Task:
Somewhere below are a line with "issue (.vor o)" and a later line with "def execVsrl (o". Output exactly those lines and all lines between them.

(Given entries begins)

-- ==== Sys2Proof/Machine/Vector.lean ====
section
/-! DEFINITION. The vector families, opcodes 0x08-0x0B (R105-R112). A lane function takes the lane number and bit patterns
and answers a bit pattern. -/

namespace Sys2Proof.Machine

/-- Lane i of a register. -/
def VReg.lane (v : VReg) (i : Nat) : Nat := (v.toList.getD i 0#32).toNat

/-- Operand b of a lane: a vector's lane, or the low 32 bits of a scalar (R106). -/
def bLane (t : Thread) (s : State) (b : Reg) (i : Nat) : Nat :=
  if isVec b then (t.c.vec b).lane i else (srcVal t s 0#2 b).toNat % 2 ^ 32

/-- The vector after an elementwise update: active lanes take `f`, the others keep their old value (R105, R112). -/
def maskedLanes (mask : W32) (old : VReg) (f : Nat → Nat) : VReg :=
  Vector.ofFn fun i => if mask.getLsbD i.val then BitVec.ofNat 32 (f i.val) else old[i]
/-- The mask after a compare: inactive lanes write 0 (R105). -/
def maskedBits (mask : W32) (f : Nat → Bool) : W32 :=
  BitVec.ofNat 32 ((List.range 32).foldr (fun i acc => (mask.getLsbD i && f i).toNat + 2 * acc) 0)

/-- A vector instruction with a vector destination: waits on `srcs`, updates d under mask k, clears the prefix (R112). -/
def vecOp (o : OpV) (srcs : List Reg) (f : Thread → State → Nat → Nat) (t : Thread) (s : State) : Done :=
  match ready t s 0#2 srcs [] with
  | some stop => .error stop
  | none => .ok (finishWith t s srcs fun u =>
      { u.dropPrefix with c := u.c.setVec o.d (maskedLanes (t.c.mask o.k.toNat) (t.c.vec o.d) (f t s)) })

/-- A vector compare, which writes mask d (R107). -/
def maskOp (o : OpV) (f : Thread → State → Nat → Bool) (t : Thread) (s : State) : Done :=
  match ready t s 0#2 [o.a, o.b] [] with
  | some stop => .error stop
  | none => .ok (finishWith t s [o.a, o.b] fun u =>
      { u.dropPrefix with c := u.c.setMask o.d.toNat (maskedBits (t.c.mask o.k.toNat) (f t s)) })

/-- A vector instruction with a scalar destination and result (R109). -/
def vecScalar (o : OpV) (srcs : List Reg) (f : Thread → State → Word) (t : Thread) (s : State) : Done :=
  match ready t s 0#2 srcs [o.d] with
  | some stop => .error stop
  | none =>
    let (u, s') := finish t s 0#2 srcs o.d (f t s)
    .ok (u.dropPrefix, s')

/-- An integer lane operation on exact values (R107). -/
def intLane (o : OpV) (op : Fmts → Int → Int → Nat) (t : Thread) (s : State) (i : Nat) : Nat :=
  let f := t.fmts 3
  op f (intValue f.fa ((t.c.vec o.a).lane i)) (intValue f.fb (bLane t s o.b i))
/-- Delivery of an integer result (R106). -/
def Fmts.putInt (f : Fmts) (x : Int) : Nat := deliverInt f.fr f.sat x
/-- A logical row: both operands delivered to fr first (R107). -/
def logicRow (op : Nat → Nat → Nat) (f : Fmts) (x y : Int) : Nat := op (f.putInt x) (f.putInt y)
/-- A shift row: a delivered to fr, the amount taken modulo its width (R107) (log 15). -/
def shiftRow (op : Nat → Nat → Nat → Nat) (f : Fmts) (x y : Int) : Nat :=
  let w := fmtBits f.fr
  op w (f.putInt x) (y % (w : Int)).toNat

/-- `vadd` (R107): a + b. -/
def execVadd (o : OpV) (s : State) : Host.Outcome State Fault Refusal :=
  issue (.vadd o) (vecOp o [o.a, o.b] (intLane o (fun f x y => f.putInt (x + y)))) s

/-- `vsub` (R107): a - b. -/
def execVsub (o : OpV) (s : State) : Host.Outcome State Fault Refusal :=
  issue (.vsub o) (vecOp o [o.a, o.b] (intLane o (fun f x y => f.putInt (x - y)))) s

/-- `vmul` (R107): a · b. -/
def execVmul (o : OpV) (s : State) : Host.Outcome State Fault Refusal :=
  issue (.vmul o) (vecOp o [o.a, o.b] (intLane o (fun f x y => f.putInt (x * y)))) s

/-- `vmulh` (R107): ⌊a · b / 2^w⌋. -/
def execVmulh (o : OpV) (s : State) : Host.Outcome State Fault Refusal :=
  issue (.vmulh o) (vecOp o [o.a, o.b] (intLane o (fun f x y => f.putInt (x * y / (2 ^ fmtBits f.fr : Nat))))) s

/-- `vand` (R107). -/
def execVand (o : OpV) (s : State) : Host.Outcome State Fault Refusal :=
  issue (.vand o) (vecOp o [o.a, o.b] (intLane o (logicRow (· &&& ·)))) s

/-- `vor` (R107). -/
def execVor (o : OpV) (s : State) : Host.Outcome State Fault Refusal :=
  issue (.vor o) (vecOp o [o.a, o.b] (intLane o (logicRow (· ||| ·)))) s

/-- `vxor` (R107). -/
def execVxor (o : OpV) (s : State) : Host.Outcome State Fault Refusal :=
  issue (.vxor o) (vecOp o [o.a, o.b] (intLane o (logicRow (· ^^^ ·)))) s

/-- `vsll` (R107): the low w bits of a << (b mod w). -/
def execVsll (o : OpV) (s : State) : Host.Outcome State Fault Refusal :=
  issue (.vsll o) (vecOp o [o.a, o.b] (intLane o (shiftRow fun w x n => (x <<< n) % 2 ^ w))) s

/-- `vsrl` (R107): zero fill. -/
def execVsrl (o : OpV) (s : State) : Host.Outcome State Fault Refusal :=
  issue (.vsrl o) (vecOp o [o.a, o.b] (intLane o (shiftRow fun _ x n => x >>> n))) s

/-- `vsra` (R107): sign fill from bit w - 1. -/
def execVsra (o : OpV) (s : State) : Host.Outcome State Fault Refusal :=
  issue (.vsra o) (vecOp o [o.a, o.b] (intLane o (shiftRow fun w x n => lowBits w (toSigned w x / (2 ^ n : Nat))))) s

/-- `vmin` (R107): minimum. -/
def execVmin (o : OpV) (s : State) : Host.Outcome State Fault Refusal :=
  issue (.vmin o) (vecOp o [o.a, o.b] (intLane o (fun f x y => f.putInt (min x y)))) s

/-- `vmax` (R107): maximum. -/
def execVmax (o : OpV) (s : State) : Host.Outcome State Fault Refusal :=
  issue (.vmax o) (vecOp o [o.a, o.b] (intLane o (fun f x y => f.putInt (max x y)))) s

/-- An integer compare's lane (R107). -/
def intCmp (o : OpV) (op : Int → Int → Bool) (t : Thread) (s : State) (i : Nat) : Bool :=
  let f := t.fmts 3
  op (intValue f.fa ((t.c.vec o.a).lane i)) (intValue f.fb (bLane t s o.b i))

/-- `vclt` (R107): mask bit 1 if a < b. -/
def execVclt (o : OpV) (s : State) : Host.Outcome State Fault Refusal :=
  issue (.vclt o) (maskOp o (intCmp o fun x y => decide (x < y))) s

/-- `vceq` (R107): mask bit 1 if a = b. -/
def execVceq (o : OpV) (s : State) : Host.Outcome State Fault Refusal :=
  issue (.vceq o) (maskOp o (intCmp o fun x y => decide (x = y))) s

/-- A floating-point lane operation, rounded once to fr (R106, R108). -/
def floatLane (o : OpV) (op : Nat → Num → Num → Num) (t : Thread) (s : State) (i : Nat) : Nat :=
  let f := t.fmts 9
  let r := op f.rc (decodeNum f.fa ((t.c.vec o.a).lane i)) (decodeNum f.fb (bLane t s o.b i))
  match floatFmt f.fr with
  | some ff => roundFmt ff f.rc f.sat r
  | none => 0
/-- A floating-point compare's lane (R108). -/
def floatCmp (o : OpV) (op : Num → Num → Bool) (t : Thread) (s : State) (i : Nat) : Bool :=
  let f := t.fmts 9
  op (decodeNum f.fa ((t.c.vec o.a).lane i)) (decodeNum f.fb (bLane t s o.b i))
/-- The lane of `vfma`: a · b + d, with d read in fr, rounded once (R108). -/
def fmaLane (o : OpV) (t : Thread) (s : State) (i : Nat) : Nat :=
  let f := t.fmts 9
  floatLane o (fun rc x y => addNum rc (mulNum x y) (decodeNum f.fr ((t.c.vec o.d).lane i))) t s i

/-- `vfadd` (R108): a + b. -/
def execVfadd (o : OpV) (s : State) : Host.Outcome State Fault Refusal :=
  issue (.vfadd o) (vecOp o [o.a, o.b] (floatLane o addNum)) s

/-- `vfsub` (R108): a - b. -/
def execVfsub (o : OpV) (s : State) : Host.Outcome State Fault Refusal :=
  issue (.vfsub o) (vecOp o [o.a, o.b] (floatLane o fun rc x y => addNum rc x (negNum y))) s

/-- `vfmul` (R108): a · b. -/
def execVfmul (o : OpV) (s : State) : Host.Outcome State Fault Refusal :=
  issue (.vfmul o) (vecOp o [o.a, o.b] (floatLane o fun _ x y => mulNum x y)) s

/-- `vfma` (R108): reads d, so an empty d parks. -/
def execVfma (o : OpV) (s : State) : Host.Outcome State Fault Refusal :=
  issue (.vfma o) (vecOp o [o.a, o.b, o.d] (fmaLane o)) s

/-- `vfmax` (R108): maximum of R29. -/
def execVfmax (o : OpV) (s : State) : Host.Outcome State Fault Refusal :=
  issue (.vfmax o) (vecOp o [o.a, o.b] (floatLane o fun _ x y => maxNum x y)) s

/-- `vfmin` (R108): minimum of R29. -/
def execVfmin (o : OpV) (s : State) : Host.Outcome State Fault Refusal :=
  issue (.vfmin o) (vecOp o [o.a, o.b] (floatLane o fun _ x y => minNum x y)) s

/-- `vfclt` (R108): 0 when either operand is NaN. -/
def execVfclt (o : OpV) (s : State) : Host.Outcome State Fault Refusal :=
  issue (.vfclt o) (maskOp o (floatCmp o ltNum)) s

/-- `vfceq` (R108): +0 equals -0; 0 when either operand is NaN. -/
def execVfceq (o : OpV) (s : State) : Host.Outcome State Fault Refusal :=
  issue (.vfceq o) (maskOp o (floatCmp o eqNum)) s

/-- The lane a scalar b names (R109). -/
def laneNo (t : Thread) (s : State) (b : Reg) : Nat := (srcVal t s 0#2 b).toNat % 32

/-- `vbcast` (R109): each active lane := a[31:0]. -/
def execVbcast (o : OpV) (s : State) : Host.Outcome State Fault Refusal :=
  issue (.vbcast o) (vecOp o [o.a] fun t s _ => (srcVal t s 0#2 o.a).toNat % 2 ^ 32) s

/-- `vext` (R109): zext of lane b mod 32 of a. -/
def execVext (o : OpV) (s : State) : Host.Outcome State Fault Refusal :=
  issue (.vext o) (vecScalar o [o.a, o.b] fun t s => BitVec.ofNat 64 ((t.c.vec o.a).lane (laneNo t s o.b))) s

/-- `vins` (R109): lane b mod 32 of d := a[31:0] if that lane is active. -/
def execVins (o : OpV) (s : State) : Host.Outcome State Fault Refusal :=
  issue (.vins o) (vecOp o [o.a, o.b] fun t s i => if i = laneNo t s o.b then (srcVal t s 0#2 o.a).toNat % 2 ^ 32 else (t.c.vec o.d).lane i) s

/-- `vrot` (R109): lane i := lane (i + b) mod 32 of a. -/
def execVrot (o : OpV) (s : State) : Host.Outcome State Fault Refusal :=
  issue (.vrot o) (vecOp o [o.a, o.b] fun t s i => (t.c.vec o.a).lane ((i + laneNo t s o.b) % 32)) s

/-- `vperm` (R109): lane i := lane b[i] mod 32 of a. -/
def execVperm (o : OpV) (s : State) : Host.Outcome State Fault Refusal :=
  issue (.vperm o) (vecOp o [o.a, o.b] fun t _ i => (t.c.vec o.a).lane ((t.c.vec o.b).lane i % 32)) s

/-- One level of the fixed tree: adjacent pairs (R110). -/
def pairUp (op : α → α → α) : List α → List α
  | x :: y :: rest => op x y :: pairUp op rest
  | rest => rest
/-- The five levels over 32 lanes (R110). -/
def tree (op : α → α → α) (xs : List α) : List α :=
  pairUp op (pairUp op (pairUp op (pairUp op (pairUp op xs))))

/-- The scalar a reduction leaves: sign-extended from a signed integer format, else zero-extended (R110). -/
def reduced (fr x : Nat) : Word :=
  if isIntFmt fr && isSignedFmt fr then BitVec.ofInt 64 (toSigned (fmtBits fr) x) else BitVec.ofNat 64 x

/-- One addition of `vredadd` on bit patterns of fr (R110). -/
def addPattern (f : Fmts) (x y : Nat) : Nat :=
  match floatFmt f.fr with
  | some ff => roundFmt ff f.rc f.sat (addNum f.rc (decodeFloat ff x) (decodeFloat ff y))
  | none => f.putInt (intValue f.fr x + intValue f.fr y)

/-- `vredadd` (R110): inactive lanes contribute +0. -/
def sumLanes (o : OpV) (t : Thread) : Word :=
  let f := t.fmts 3
  let xs := (List.range 32).map fun i =>
    if (t.c.mask o.k.toNat).getLsbD i then (t.c.vec o.a).lane i % 2 ^ fmtBits f.fa else 0
  reduced f.fr ((tree (addPattern f) xs).headD 0)

/-- One maximum of `vredmax`, with inactive lanes omitted (R110) (log 16). -/
def maxPattern (f : Fmts) : Option Nat → Option Nat → Option Nat
  | none, y => y
  | x, none => x
  | some x, some y => match floatFmt f.fr with
    | some ff => some (roundFmt ff 0 false (maxNum (decodeFloat ff x) (decodeFloat ff y)))
    | none => some (lowBits (fmtBits f.fr) (max (intValue f.fr x) (intValue f.fr y)))

/-- `vredmax` (R110): with no active lane, the minimum of an integer fr or the canonical NaN. An infinity among the lanes is
delivered as it is, with the sat bit too (log 16). -/
def maxLanes (o : OpV) (t : Thread) : Word :=
  let f := t.fmts 3
  let xs := (List.range 32).map fun i =>
    if (t.c.mask o.k.toNat).getLsbD i then some ((t.c.vec o.a).lane i % 2 ^ fmtBits f.fa) else none
  match (tree (maxPattern f) xs).headD none, floatFmt f.fr with
  | some x, some ff => reduced f.fr (roundFmt ff 0 false (decodeFloat ff x))
  | some x, none => reduced f.fr x
  | none, some ff => reduced f.fr ff.nan
  | none, none => reduced f.fr (lowBits (fmtBits f.fr) (intMin f.fr))

/-- `vredadd` (R109, R110). -/
def execVredadd (o : OpV) (s : State) : Host.Outcome State Fault Refusal :=
  issue (.vredadd o) (vecScalar o [o.a] fun t _ => sumLanes o t) s

/-- `vredmax` (R109, R110). -/
def execVredmax (o : OpV) (s : State) : Host.Outcome State Fault Refusal :=
  issue (.vredmax o) (vecScalar o [o.a] fun t _ => maxLanes o t) s

/-- `kget` (R109): zext of the mask named by k. -/
def execKget (o : OpV) (s : State) : Host.Outcome State Fault Refusal :=
  issue (.kget o) (vecScalar o [] fun t _ => (t.c.mask o.k.toNat).zeroExtend 64) s

/-- `kset` (R109): mask d := a[31:0]. -/
def execKset (o : OpV) (s : State) : Host.Outcome State Fault Refusal :=
  issue (.kset o) (fun t s => match ready t s 0#2 [o.a] [] with
    | some stop => .error stop
    | none => .ok (finishWith t s [o.a] fun u =>
        { u.dropPrefix with c := u.c.setMask o.d.toNat ((srcVal t s 0#2 o.a).extractLsb' 0 32) })) s

/-- A conversion lane: the operand widened exactly to F32, the helper, and the F32 result delivered to fr (R111). -/
def transLane (o : OpV) (g : Nat → Nat) (t : Thread) (i : Nat) : Nat :=
  let f := t.fmts 9
  convert 9 f.fr f.rc f.sat (g (convert f.fa 9 0 false ((t.c.vec o.a).lane i)))

/-- `vcvt` (R111): the value of a in fa, delivered to fr. -/
def execVcvt (o : OpV) (s : State) : Host.Outcome State Fault Refusal :=
  issue (.vcvt o) (vecOp o [o.a] fun t _ i => convert (t.fmts 9).fa (t.fmts 9).fr (t.fmts 9).rc (t.fmts 9).sat ((t.c.vec o.a).lane i)) s

/-- `vexp2` (R111). -/
def execVexp2 (o : OpV) (s : State) : Host.Outcome State Fault Refusal :=
  issue (.vexp2 o) (vecOp o [o.a] fun t _ i => transLane o exp2Def t i) s

/-- `vrcp` (R111). -/
def execVrcp (o : OpV) (s : State) : Host.Outcome State Fault Refusal :=
  issue (.vrcp o) (vecOp o [o.a] fun t _ i => transLane o rcpDef t i) s

/-- `vrsq` (R111). -/
def execVrsq (o : OpV) (s : State) : Host.Outcome State Fault Refusal :=
  issue (.vrsq o) (vecOp o [o.a] fun t _ i => transLane o rsqDef t i) s

/-- `vgelu` (R111). -/
def execVgelu (o : OpV) (s : State) : Host.Outcome State Fault Refusal :=
  issue (.vgelu o) (vecOp o [o.a] fun t _ i => transLane o geluDef t i) s

end Sys2Proof.Machine
end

(Given entries ends)

Result for this exercise:
  issue (.vor o) (vecOp o [o.a, o.b] (intLane o (logicRow (· ||| ·)))) s

/-- `vxor` (R107). -/
def execVxor (o : OpV) (s : State) : Host.Outcome State Fault Refusal :=
  issue (.vxor o) (vecOp o [o.a, o.b] (intLane o (logicRow (· ^^^ ·)))) s

/-- `vsll` (R107): the low w bits of a << (b mod w). -/
def execVsll (o : OpV) (s : State) : Host.Outcome State Fault Refusal :=
  issue (.vsll o) (vecOp o [o.a, o.b] (intLane o (shiftRow fun w x n => (x <<< n) % 2 ^ w))) s

/-- `vsrl` (R107): zero fill. -/
def execVsrl (o : OpV) (s : State) : Host.Outcome State Fault Refusal :=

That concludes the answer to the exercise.